Back in November Neil Earnshaw, Sustainable Mobility Manager of London 2012, was invited to talk to EVUE city partners. EVUE is one of the URBACT projects aiming at accelerating the uptake of electric vehicles in cities! Neil talked about the forthcoming challenges in hosting the world’s biggest event.
Now, midway through the Games, it seems that, so far,the organisers are succeeding in providing safe, secure and reliable transport for all visitors and in keeping the city and the UK moving.
In terms of electric mobility London 2012 offers an interesting showcase as one of the first large scale deployments of EVs (At the recent Rio Earth Summit a zero emission fleet transported UN delegates). BMW won the competitive tender to be the Tier 1 automotive sponsor of the Games, supplying a total of 4,000 low-emission diesel, hybrid and electric cars as well as motorcycles and bicycles to the London Organising Committee of the Olympic and Paralympic Games (LOCOG). LOCOG’s challenging average fleet emissions target of 120 grams CO2 per kilometre was set significantly below the UK total new car emissions average of 138 grams CO2 per kilometre / 54.2mpg.
200 electric vehicles are being deployed for the Torch Relay, the Marathon, and other Olympic Park operational roles. Models in use are Mini E, BMW 1 Series Active-E,non-standard production models and UPS Modec Vehicles. In a fun twist a number of miniature remote control E-MINIs- roughly quarter scale and specially designed for the Olympics -are being used to pick up javelins, discuses, hammers and other throwable items from the field events, saving time for athletes during the competition (See photo).
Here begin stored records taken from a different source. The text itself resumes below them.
/-- The tenancies whose replay counter a replay frame moves (16 R567). -/
def countReplay (l p : Nat) (d : Dev) : Dev :=
  let o := linkOwner d l p
  match (tenOf d o).image with
  | some im => if o < 32 ∧ (im.bound.any fun b => b.link == l) = true then modTen o (fun x => { x with replays := x.replays + 1 }) d else d
  | none => d

/-- A correct replay frame (R186). -/
def receiveReplay (l wheel t : Nat) (f : Fcf) (msg L : Nat) (d : Dev) : Dev :=
  let base := wheel * d.whl.w + 8 * f.replayOf
  let d1 := countReplay l (phaseOfGc d.whl base) (countLink l (fun c => { c with replaysReceived := satInc c.replaysReceived }) d)
  (List.range L).foldl (fun a j =>
    let s := base + j
    if bit f.valid j then
      rxPush l { at_ := t, gc := s, flit := slotOfMsg L msg f.wheel f.index j, bad := false } a
    else modLnk l (fun k =>
      match tabGet none (k.release.map fun e => (e.1, some e.2)) (s % 1024) with
      | some e => if e.gc = s then { k with release := tabDel (s % 1024) k.release } else k
      | none => k) a) d1

/-- Lanes a frame came on: the agreed width, and in ALIGN, before one is agreed, as many as carry symbols (R170, R172). -/
def rxWidth (k : Link) (lanes : List (List (BitVec 10))) : Nat :=
  if k.state = .align then (lanes.filter fun x => !x.isEmpty).length else k.width

/-- A training record while the link trains (R170 to R173): ALIGN counts it, MEASURE takes the round trip of the probe it
echoes, and the peer's flight time counts as soon as it is known. -/
def receiveTrain (l at16 : Nat) (p : Line) (d : Dev) : Dev :=
  let rtt := (at16 + 2 * pow2 32 - pkField p 20 4 - pkField p 24 4) % pow2 32
  modLnk l (fun k =>
    let fine := if k.state = .confirm then max k.fFine (pkField p 28 2) else k.fFine
    { k with
      peerRec := some p, echo := some (pkField p 16 4, at16), fFine := fine
      f := if k.state = .confirm then ceilDiv (fine + 4) 16 else k.f
      long := if k.state = .confirm then decide (128 < ceilDiv (fine + 4) 16) else k.long
      alignRun := if k.state = .align then k.alignRun + 1 else k.alignRun
      rtts := if k.state = .measure && bit (pkField p 15 1) 1 then k.rtts ++ [rtt] else k.rtts }) d

/-- A frame that decodes, with its FCF: it counts, and by its kind it trains the link, brings flits or repairs them. -/
def acceptFrame (l wheel index at16 : Nat) (sched : Bool) (msg L n : Nat) (f : Fcf) (d : Dev) : Dev :=
  let t := at16 / 16
  let k := lnkOf d l
  let d1 := modLnk l (fun k => { k with
    uncorrRun := 0
    confirmFrames := if k.state = .confirm then k.confirmFrames + 1 else k.confirmFrames
    confirmSyms := if k.state = .confirm then k.confirmSyms + n else k.confirmSyms
    ctr := { k.ctr with
      framesCorr := if n = 0 then k.ctr.framesCorr else satInc k.ctr.framesCorr
      symbolsCorr := satAdd k.ctr.symbolsCorr n } }) d
  if f.kind = 3 then
    (if k.state = .ready then modLnk l (fun k => { k with trainSeen := true }) d1
     else receiveTrain l at16 (slotOfMsg L msg f.wheel f.index 0).data d1)
  else if k.state = .ready then
    let d2 := receiveAbsent l (f.naks.foldl (receiveNak l) d1) f.absent
    if f.kind = 2 then (if sched then receiveReplay l wheel t f msg L d2 else d2)
    else
      (List.range L).foldl (fun a j =>
        if bit f.valid j then
          rxPush l { at_ := t, gc := wheel * d.whl.w + 8 * index + j, flit := slotOfMsg L msg f.wheel f.index j, bad := false } a
        else a) d2
  else d1

/-- LINK_FRAME_RECEIVE: the symbols of one frame on the physical receive lanes, with the counted wheel and frame index that
the receiver's own frame count gives it, whether that frame is one of a counted wheel, and the time at which it leaves the
receive pipeline, in 1/16 t. -/
def opLinkFrameReceive (l wheel index : Nat) (sched : Bool) (at16 : Nat) (lanes : List (List (BitVec 10))) (d0 : Dev) : Dev :=
  match (lnkOf d0 l).state with
  | .off | .detect | .equalise | .lost => d0
  | _ =>
    let t := at16 / 16
    let d := drainLink l t d0
    let k := lnkOf d l
    let L := rxWidth k lanes
    let syms := fromLanes L k.rxOrder lanes
    let raw := rawMessage L syms
    match (if L = 4 ∨ L = 6 ∨ L = 8 then frameMessage L syms else none) with
    | none => frameBad l wheel index t sched raw d
    | some (msg, n) =>
      match fcfOf (bits msg (544 * L + 239) (544 * L)) with
      | none => frameBad l wheel index t sched raw d
      | some f =>
        acceptFrame l wheel index at16 sched msg L n f d

/-- WHEEL_MARKER_RECEIVE: the marker has crossed into the fabric. -/
def opMarkerReceive (l at16 : Nat) (d : Dev) : Dev := opWheelMarkerReceive l at16 (drainLink l (at16 / 16 + 6) d)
General Electric and EDF have provided 120 Charging Points at fleet depots and Charge Point Services has set up a bespoke software solution for monitoring and controlling them.
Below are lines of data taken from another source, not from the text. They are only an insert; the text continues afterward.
-- ==== Sys2Proof/Machine/Bsu.lean ====
section
/-!
DEFINITION. Bitstream units (17) and their commands (15 R543, R544).
-/
namespace Sys2Proof.Machine

/-! ## Time (R598) -/

/-- The latest engine tick that a unit has reached: counts passed, less those in which its engine was held; the wheels in which its
holder is SUSPENDED hold it, from the suspension boundary on or from the lease's start. -/
def engineNow (d : Dev) (u : Nat) : Nat :=
  let x := bsuOf d u
  let gc := gcOf d.whl
  let now := (if counted d.whl then gc else gc - 1) - x.held
  match bsuHolder d u with
  | some t => if (tenOf d t).suspendedAt.isSome then min now (max (tenOf d t).suspendGc x.boundAt - 1 - x.held) else now
  | none => now

def recKind (w : W64) : Nat := bits w.toNat 3 0
def wBits (w : W64) (hi lo : Nat) : Nat := bits w.toNat hi lo
def wBit (w : W64) (i : Nat) : Bool := bit w.toNat i
/-- No bit of w from lo to hi is set. -/
def wClear (w : W64) (hi lo : Nat) : Bool := wBits w hi lo == 0

def ctxBins (w : W64) : Nat := wBits w 6 5 + 1
def bypBins (w : W64) : Nat := wBits w 12 8 + 1
def symCount (w : W64) : Nat := if wBit w 5 then 2 else 1
def litBits (w : W64) : Nat := wBits w 11 8 + 1

/-! ## Record errors (R591 to R596) -/

/-- Whether a kind belongs to a codec (Table BSU-3). -/
def kindOf (codec k : Nat) : Bool :=
  k == 0 || k == 8 || k == 9 || k == 11 || k == 12 || k == 13 || (codec == 1 && (k == 1 || k == 2 || k == 3 || k == 10)) ||
    (codec == 2 && (k == 4 || k == 5))

/-- Fields and reserved bits of a record of a codec, with the initType of the segment (Tables BSU-4, BSU-5). -/
def fieldsOk (codec init : Nat) (w : W64) : Bool :=
  match recKind w with
  | 0 => wClear w 63 4
  | 1 =>
    let n := ctxBins w
    wClear w 7 7 && wClear w 63 (8 + 9 * n) && (List.range n).all fun j => Config.hevcContext init (wBits w (15 + 9 * j) (8 + 9 * j))
  | 2 => wClear w 7 5 && wClear w 31 13 && wBits w 63 32 < pow2 (bypBins w)
  | 3 => wClear w 63 4
  | 4 =>
    wClear w 4 4 && wClear w 7 6 && wClear w 63 42 && decide (wBits w 24 21 < Config.av1Alphabet (wBits w 20 8)) &&
      (if wBit w 5 then decide (wBits w 41 38 < Config.av1Alphabet (wBits w 37 25)) else wClear w 41 25)
  | 5 => wClear w 7 4 && wClear w 31 12 && wClear w 63 48
  | 8 => wClear w 7 4 && wClear w 63 34 && (codec == 2 || !wBit w 33)
  | 9 =>
    if codec = 1 then wClear w 7 4 && wClear w 63 17 && decide (wBits w 13 8 ≤ 51) && wBits w 15 14 != 3 else wClear w 7 4 && wClear w 63 14
  | 10 => wClear w 7 4 && wClear w 63 9
  | 11 => if codec = 1 then wClear w 63 4 else wClear w 7 4 && wClear w 63 12
  | 12 => wClear w 63 4
  | 13 => wClear w 7 4 && wClear w 63 51
  | _ => false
Several EVUE city partners voiced the view that a green Olympics should provide the opportunity to showcase a more diverse selection of clean vehicle suppliers, to publicise all the vehicles coming onto the market. The realities of the sponsorship framework give exclusivity to BMW, and this links to the on-going debates about balancing the interests of all stakeholders- the Olympic family,commercial sponsors,the host city and its citizens, as well as visiting participants and spectators. The wider legacy of the Olympic Games in London will not doubt be the subject of many further discussions.
Important for all those interested in sustainable mobility and the EV market is to be able to share the post Games evaluation data, to add to the already plentiful evidence that EVs perform well, also under the particular conditions and realities of the Games. This message needs to be well promoted to boost uptake of EVs.
The Games has also been a trigger to trial other anti- congestion measures, such as more home working to reduce regular commuter numbers, staggered event times, special lanes, road closures, and access and delivery restrictions for commercial and private vehicles. If these initiatives have been successful, which appears to be the case at the moment, then there are important lessons learnt about how to introduce and manage these often unpopular initiatives. They can become more permanent tools for London and other cities to use in future to achieve carbon reduction from transport.